RNA-Seq Identification of Peanut Callus-Specific Promoters and Evaluation of Base-Editing Efficiency
Lulu Xue, Han Liu, Huanhuan Zhao, Pengyu Qu, Xiaona Li, Xiaobo Wang, Bingyan Huang, Ziqi Sun, Suoyi Han, Xiaodong Dai, Wenzhao Dong, Lei Shi, Xinyou Zhang

TL;DR
This paper identifies peanut callus-specific promoters that can limit CRISPR gene-editing activity to specific plant stages, improving biosafety and reducing unintended effects.
Contribution
The study discovers and validates new callus-specific promoters in peanut for precise CRISPR base editing.
Findings
Five peanut callus-specific promoters were identified and confirmed to be functional in callus tissue.
These promoters enabled cytosine base editing with comparable or higher efficiency than the cauliflower mosaic virus 35S promoter.
Using these promoters reduces off-target effects and metabolic burden in CRISPR-modified peanut plants.
Abstract
Prolonged expression of gene-editing components in CRISPR-modified plants can interfere with phenotypic analysis of target traits, increase the risk of off-target mutations, and lead to unnecessary metabolic burden.

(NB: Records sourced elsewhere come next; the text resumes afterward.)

/-! ### logErr -/

@[simp] theorem State.logErr_bank (s : State) (p n : Nat) (c : Code) : (s.logErr p n c).bank = s.bank := rfl
@[simp] theorem State.logErr_shadow (s : State) (p n : Nat) (c : Code) : (s.logErr p n c).shadow = s.shadow := rfl
@[simp] theorem State.logErr_lows (s : State) (p n : Nat) (c : Code) : (s.logErr p n c).lows = s.lows := rfl
@[simp] theorem State.logErr_resp (s : State) (p n : Nat) (c : Code) : (s.logErr p n c).resp = s.resp := rfl
@[simp] theorem State.logErr_own (s : State) (p n : Nat) (c : Code) : (s.logErr p n c).own = s.own := rfl
@[simp] theorem State.logErr_ops (s : State) (p n : Nat) (c : Code) : (s.logErr p n c).ops = s.ops := rfl
@[simp] theorem State.logErr_opt (s : State) (p n : Nat) (c : Code) : (s.logErr p n c).opt = s.opt := rfl
@[simp] theorem State.logErr_time (s : State) (p n : Nat) (c : Code) : (s.logErr p n c).time = s.time := rfl
@[simp] theorem State.logErr_pwr (s : State) (p n : Nat) (c : Code) : (s.logErr p n c).pwr = s.pwr := rfl
@[simp] theorem State.logErr_fab (s : State) (p n : Nat) (c : Code) : (s.logErr p n c).fab = s.fab := rfl
@[simp] theorem State.logErr_queues (s : State) (p n : Nat) (c : Code) : (s.logErr p n c).queues = s.queues := rfl
@[simp] theorem State.logErr_core (s : State) (p n : Nat) (c : Code) : (s.logErr p n c).core = s.core := rfl
@[simp] theorem State.logErr_intc (s : State) (p n : Nat) (c : Code) : (s.logErr p n c).intc = s.intc := rfl
@[simp] theorem State.logErr_svc (s : State) (p n : Nat) (c : Code) : (s.logErr p n c).svc = s.svc := rfl
@[simp] theorem State.logErr_hspi (s : State) (p n : Nat) (c : Code) : (s.logErr p n c).hspi = s.hspi := rfl
@[simp] theorem State.logErr_htw (s : State) (p n : Nat) (c : Code) : (s.logErr p n c).htw = s.htw := rfl
@[simp] theorem State.logErr_dbg (s : State) (p n : Nat) (c : Code) : (s.logErr p n c).dbg = s.dbg := rfl
@[simp] theorem State.logErr_tap (s : State) (p n : Nat) (c : Code) : (s.logErr p n c).tap = s.tap := rfl
@[simp] theorem State.logErr_link (s : State) (p n : Nat) (c : Code) : (s.logErr p n c).link = s.link := rfl
@[simp] theorem State.logErr_phy (s : State) (p n : Nat) (c : Code) : (s.logErr p n c).phy = s.phy := rfl
@[simp] theorem State.logErr_fuse (s : State) (p n : Nat) (c : Code) : (s.logErr p n c).fuse = s.fuse := rfl
@[simp] theorem State.logErr_sense (s : State) (p n : Nat) (c : Code) : (s.logErr p n c).sense = s.sense := rfl
@[simp] theorem State.logErr_gle (s : State) (p n : Nat) (c : Code) : (s.logErr p n c).gle = s.gle := rfl
@[simp] theorem State.logErr_thr (s : State) (p n : Nat) (c : Code) : (s.logErr p n c).thr = s.thr := rfl
@[simp] theorem State.logErr_win (s : State) (p n : Nat) (c : Code) : (s.logErr p n c).win = s.win := rfl
@[simp] theorem State.logErr_gran (s : State) (p n : Nat) (c : Code) : (s.logErr p n c).gran = s.gran := rfl
@[simp] theorem State.logErr_flash (s : State) (p n : Nat) (c : Code) : (s.logErr p n c).flash = s.flash := rfl
@[simp] theorem State.logErr_fld (s : State) (p n : Nat) (c : Code) : (s.logErr p n c).fld = s.fld := rfl
@[simp] theorem State.logErr_crib (s : State) (p n : Nat) (c : Code) : (s.logErr p n c).crib = s.crib := rfl
@[simp] theorem State.logErr_fresh (s : State) (p n : Nat) (c : Code) : (s.logErr p n c).fresh = s.fresh := rfl
@[simp] theorem State.logErr_pending (s : State) (p n : Nat) (c : Code) : (s.logErr p n c).pending = s.pending := rfl

/-! ### logMine -/

@[simp] theorem State.logMine_regs (s : State) (m : Master) (p o : Nat) (c : Code) : (s.logMine m p o c).regs = s.regs := rfl
@[simp] theorem State.logMine_shadow (s : State) (m : Master) (p o : Nat) (c : Code) : (s.logMine m p o c).shadow = s.shadow := rfl
@[simp] theorem State.logMine_lows (s : State) (m : Master) (p o : Nat) (c : Code) : (s.logMine m p o c).lows = s.lows := rfl
@[simp] theorem State.logMine_resp (s : State) (m : Master) (p o : Nat) (c : Code) : (s.logMine m p o c).resp = s.resp := rfl
@[simp] theorem State.logMine_own (s : State) (m : Master) (p o : Nat) (c : Code) : (s.logMine m p o c).own = s.own := rfl
@[simp] theorem State.logMine_ops (s : State) (m : Master) (p o : Nat) (c : Code) : (s.logMine m p o c).ops = s.ops := rfl
@[simp] theorem State.logMine_opt (s : State) (m : Master) (p o : Nat) (c : Code) : (s.logMine m p o c).opt = s.opt := rfl
@[simp] theorem State.logMine_time (s : State) (m : Master) (p o : Nat) (c : Code) : (s.logMine m p o c).time = s.time := rfl
@[simp] theorem State.logMine_pwr (s : State) (m : Master) (p o : Nat) (c : Code) : (s.logMine m p o c).pwr = s.pwr := rfl
@[simp] theorem State.logMine_fab (s : State) (m : Master) (p o : Nat) (c : Code) : (s.logMine m p o c).fab = s.fab := rfl
@[simp] theorem State.logMine_queues (s : State) (m : Master) (p o : Nat) (c : Code) : (s.logMine m p o c).queues = s.queues := rfl
@[simp] theorem State.logMine_core (s : State) (m : Master) (p o : Nat) (c : Code) : (s.logMine m p o c).core = s.core := rfl
@[simp] theorem State.logMine_intc (s : State) (m : Master) (p o : Nat) (c : Code) : (s.logMine m p o c).intc = s.intc := rfl
@[simp] theorem State.logMine_svc (s : State) (m : Master) (p o : Nat) (c : Code) : (s.logMine m p o c).svc = s.svc := rfl
@[simp] theorem State.logMine_hspi (s : State) (m : Master) (p o : Nat) (c : Code) : (s.logMine m p o c).hspi = s.hspi := rfl
@[simp] theorem State.logMine_htw (s : State) (m : Master) (p o : Nat) (c : Code) : (s.logMine m p o c).htw = s.htw := rfl
@[simp] theorem State.logMine_dbg (s : State) (m : Master) (p o : Nat) (c : Code) : (s.logMine m p o c).dbg = s.dbg := rfl
@[simp] theorem State.logMine_tap (s : State) (m : Master) (p o : Nat) (c : Code) : (s.logMine m p o c).tap = s.tap := rfl
@[simp] theorem State.logMine_link (s : State) (m : Master) (p o : Nat) (c : Code) : (s.logMine m p o c).link = s.link := rfl
@[simp] theorem State.logMine_phy (s : State) (m : Master) (p o : Nat) (c : Code) : (s.logMine m p o c).phy = s.phy := rfl
@[simp] theorem State.logMine_fuse (s : State) (m : Master) (p o : Nat) (c : Code) : (s.logMine m p o c).fuse = s.fuse := rfl
@[simp] theorem State.logMine_sense (s : State) (m : Master) (p o : Nat) (c : Code) : (s.logMine m p o c).sense = s.sense := rfl
@[simp] theorem State.logMine_gle (s : State) (m : Master) (p o : Nat) (c : Code) : (s.logMine m p o c).gle = s.gle := rfl
@[simp] theorem State.logMine_thr (s : State) (m : Master) (p o : Nat) (c : Code) : (s.logMine m p o c).thr = s.thr := rfl
@[simp] theorem State.logMine_win (s : State) (m : Master) (p o : Nat) (c : Code) : (s.logMine m p o c).win = s.win := rfl
@[simp] theorem State.logMine_gran (s : State) (m : Master) (p o : Nat) (c : Code) : (s.logMine m p o c).gran = s.gran := rfl
@[simp] theorem State.logMine_flash (s : State) (m : Master) (p o : Nat) (c : Code) : (s.logMine m p o c).flash = s.flash := rfl
@[simp] theorem State.logMine_fld (s : State) (m : Master) (p o : Nat) (c : Code) : (s.logMine m p o c).fld = s.fld := rfl
@[simp] theorem State.logMine_crib (s : State) (m : Master) (p o : Nat) (c : Code) : (s.logMine m p o c).crib = s.crib := rfl
@[simp] theorem State.logMine_fresh (s : State) (m : Master) (p o : Nat) (c : Code) : (s.logMine m p o c).fresh = s.fresh := rfl
@[simp] theorem State.logMine_pending (s : State) (m : Master) (p o : Nat) (c : Code) : (s.logMine m p o c).pending = s.pending := rfl

/-! ### answer -/

@[simp] theorem State.answer_regs (s : State) (m : Master) (v : Word) (c : Code) : (s.answer m v c).regs = s.regs := rfl
@[simp] theorem State.answer_bank (s : State) (m : Master) (v : Word) (c : Code) : (s.answer m v c).bank = s.bank := rfl
@[simp] theorem State.answer_shadow (s : State) (m : Master) (v : Word) (c : Code) : (s.answer m v c).shadow = s.shadow := rfl
@[simp] theorem State.answer_lows (s : State) (m : Master) (v : Word) (c : Code) : (s.answer m v c).lows = s.lows := rfl
@[simp] theorem State.answer_own (s : State) (m : Master) (v : Word) (c : Code) : (s.answer m v c).own = s.own := rfl
@[simp] theorem State.answer_ops (s : State) (m : Master) (v : Word) (c : Code) : (s.answer m v c).ops = s.ops := rfl
@[simp] theorem State.answer_opt (s : State) (m : Master) (v : Word) (c : Code) : (s.answer m v c).opt = s.opt := rfl
@[simp] theorem State.answer_time (s : State) (m : Master) (v : Word) (c : Code) : (s.answer m v c).time = s.time := rfl
@[simp] theorem State.answer_pwr (s : State) (m : Master) (v : Word) (c : Code) : (s.answer m v c).pwr = s.pwr := rfl
@[simp] theorem State.answer_fab (s : State) (m : Master) (v : Word) (c : Code) : (s.answer m v c).fab = s.fab := rfl
@[simp] theorem State.answer_queues (s : State) (m : Master) (v : Word) (c : Code) : (s.answer m v c).queues = s.queues := rfl
@[simp] theorem State.answer_intc (s : State) (m : Master) (v : Word) (c : Code) : (s.answer m v c).intc = s.intc := rfl
@[simp] theorem State.answer_svc (s : State) (m : Master) (v : Word) (c : Code) : (s.answer m v c).svc = s.svc := rfl
@[simp] theorem State.answer_hspi (s : State) (m : Master) (v : Word) (c : Code) : (s.answer m v c).hspi = s.hspi := rfl
@[simp] theorem State.answer_htw (s : State) (m : Master) (v : Word) (c : Code) : (s.answer m v c).htw = s.htw := rfl
@[simp] theorem State.answer_dbg (s : State) (m : Master) (v : Word) (c : Code) : (s.answer m v c).dbg = s.dbg := rfl
@[simp] theorem State.answer_tap (s : State) (m : Master) (v : Word) (c : Code) : (s.answer m v c).tap = s.tap := rfl
@[simp] theorem State.answer_link (s : State) (m : Master) (v : Word) (c : Code) : (s.answer m v c).link = s.link := rfl
@[simp] theorem State.answer_phy (s : State) (m : Master) (v : Word) (c : Code) : (s.answer m v c).phy = s.phy := rfl
@[simp] theorem State.answer_fuse (s : State) (m : Master) (v : Word) (c : Code) : (s.answer m v c).fuse = s.fuse := rfl
@[simp] theorem State.answer_sense (s : State) (m : Master) (v : Word) (c : Code) : (s.answer m v c).sense = s.sense := rfl
@[simp] theorem State.answer_gle (s : State) (m : Master) (v : Word) (c : Code) : (s.answer m v c).gle = s.gle := rfl
@[simp] theorem State.answer_thr (s : State) (m : Master) (v : Word) (c : Code) : (s.answer m v c).thr = s.thr := rfl
@[simp] theorem State.answer_win (s : State) (m : Master) (v : Word) (c : Code) : (s.answer m v c).win = s.win := rfl
@[simp] theorem State.answer_gran (s : State) (m : Master) (v : Word) (c : Code) : (s.answer m v c).gran = s.gran := rfl
@[simp] theorem State.answer_flash (s : State) (m : Master) (v : Word) (c : Code) : (s.answer m v c).flash = s.flash := rfl
@[simp] theorem State.answer_fld (s : State) (m : Master) (v : Word) (c : Code) : (s.answer m v c).fld = s.fld := rfl
@[simp] theorem State.answer_crib (s : State) (m : Master) (v : Word) (c : Code) : (s.answer m v c).crib = s.crib := rfl
@[simp] theorem State.answer_fresh (s : State) (m : Master) (v : Word) (c : Code) : (s.answer m v c).fresh = s.fresh := rfl
@[simp] theorem State.answer_pending (s : State) (m : Master) (v : Word) (c : Code) : (s.answer m v c).pending = s.pending := rfl

/-! ### Registers -/

theorem ra_inj {p q o o' : Nat} (h : o < 0x1000) (h' : o' < 0x1000) : ra p o = ra q o' ↔ p = q ∧ o = o' := by
  unfold ra; omega

@[simp] theorem State.reg_setReg_self (s : State) (a : Nat) (w : Word) : (s.setReg a w).reg a = w :=
  Tab.get_set_self

theorem State.reg_setReg (s : State) (a b : Nat) (w : Word) :
    (s.setReg a w).reg b = if b = a then w else s.reg b := Tab.get_set

@[simp] theorem State.rg_setRg_self (s : State) (p o : Nat) (w : Word) : (s.setRg p o w).rg p o = w :=
  Tab.get_set_self

theorem State.rg_setRg (s : State) (p o q o' : Nat) (w : Word) :
    (s.setRg p o w).rg q o' = if ra q o' = ra p o then w else s.rg q o' := Tab.get_set

@[simp] theorem State.own1_setOwn1_self (s : State) (m : Master) (p o : Nat) (w : Word) :
    (s.setOwn1 m p o w).own1 m p o = w := Tab.get_set_self

/-- The registers a rejection changes: ERRC of the page. -/
theorem State.rg_logErr (s : State) (p n q o : Nat) (c : Code) (h : ra q o ≠ ra p 0x018) :
    (s.logErr p n c).rg q o = s.rg q o := by
  unfold State.logErr State.updRg
  rw [State.rg_setRg, if_neg h]

@[simp] theorem State.rg_answer (s : State) (m : Master) (v : Word) (c : Code) (p o : Nat) :
    (s.answer m v c).rg p o = s.rg p o := rfl

@[simp] theorem State.rg_logMine (s : State) (m : Master) (p o : Nat) (c : Code) (q o' : Nat) :
    (s.logMine m p o c).rg q o' = s.rg q o' := rfl

@[simp] theorem State.portErr_regs (s : State) (m : Master) : (s.portErr m).regs = s.regs := by
  cases m <;> rfl

@[simp] theorem State.rg_portErr (s : State) (m : Master) (p o : Nat) : (s.portErr m).rg p o = s.rg p o := by
  cases m <;> rfl

/-- What a master's last access left at it. -/
@[simp] theorem State.answer_resp_self (s : State) (m : Master) (v : Word) (c : Code) :
    Tab.get (fun _ => {}) (s.answer m v c).resp (Master.id m) = { value := v, code := c } := Tab.get_set_self

/-- An access that completes DONE leaves nothing but its answer. -/
@[simp] theorem State.complete_done (s : State) (m : Master) (p o : Nat) (v : Word) :
    s.complete m p o v .done = s.answer m v .done := by simp [State.complete]

/-! ### Accesses -/

/-- A write that its gate lets pass is its effect, completed. -/
theorem State.write_pass {s : State} {m : Master} {p o : Nat} {v : Word} {eff : State → State × Code}
    (h : s.writeGate m p o v = .pass) : s.write m p o v eff = (eff s).1.complete m p o 0 (eff s).2 := by
  simp [State.write, h]

/-- A write that its gate refuses is a rejection. -/
theorem State.write_refuse {s : State} {m : Master} {p o : Nat} {v : Word} {eff : State → State × Code} {c : Code}
    (h : s.writeGate m p o v = .refuse c) : s.write m p o v eff = s.reject m p o c := by
  simp [State.write, h]

/-- A read that its gate lets pass is its effect, completed. -/
theorem State.read_pass {s : State} {m : Master} {p o : Nat} {eff : State → State × Word × Code}
    (h : s.readGate m p o = .pass) :
    s.read m p o eff = (eff s).1.complete m p o (eff s).2.1 (eff s).2.2 := by
  simp [State.read, h]

end Sys2Proof.Machine
end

To mitigate these issues in peanut (Arachis hypogaea L.), callus-specific promoters were screened to restrict Cas9 expression to the callus stage, minimizing its activity in regenerated plants. In this study, six callus-specific genes in peanut were identified by mining RNA sequencing datasets and validating their expression profiles using quantitative reverse transcriptase PCR. The promoters of Arahy.H0FE8D, Arahy.WT3AEF, Arahy.I20Q6X, Arahy.ELJ55T, and Arahy.N9CMH4 were cloned and assessed for their expression activity. Beta-glucuronidase (GUS) histochemical staining confirmed that all five promoters were functional in peanut callus. Further investigation revealed their…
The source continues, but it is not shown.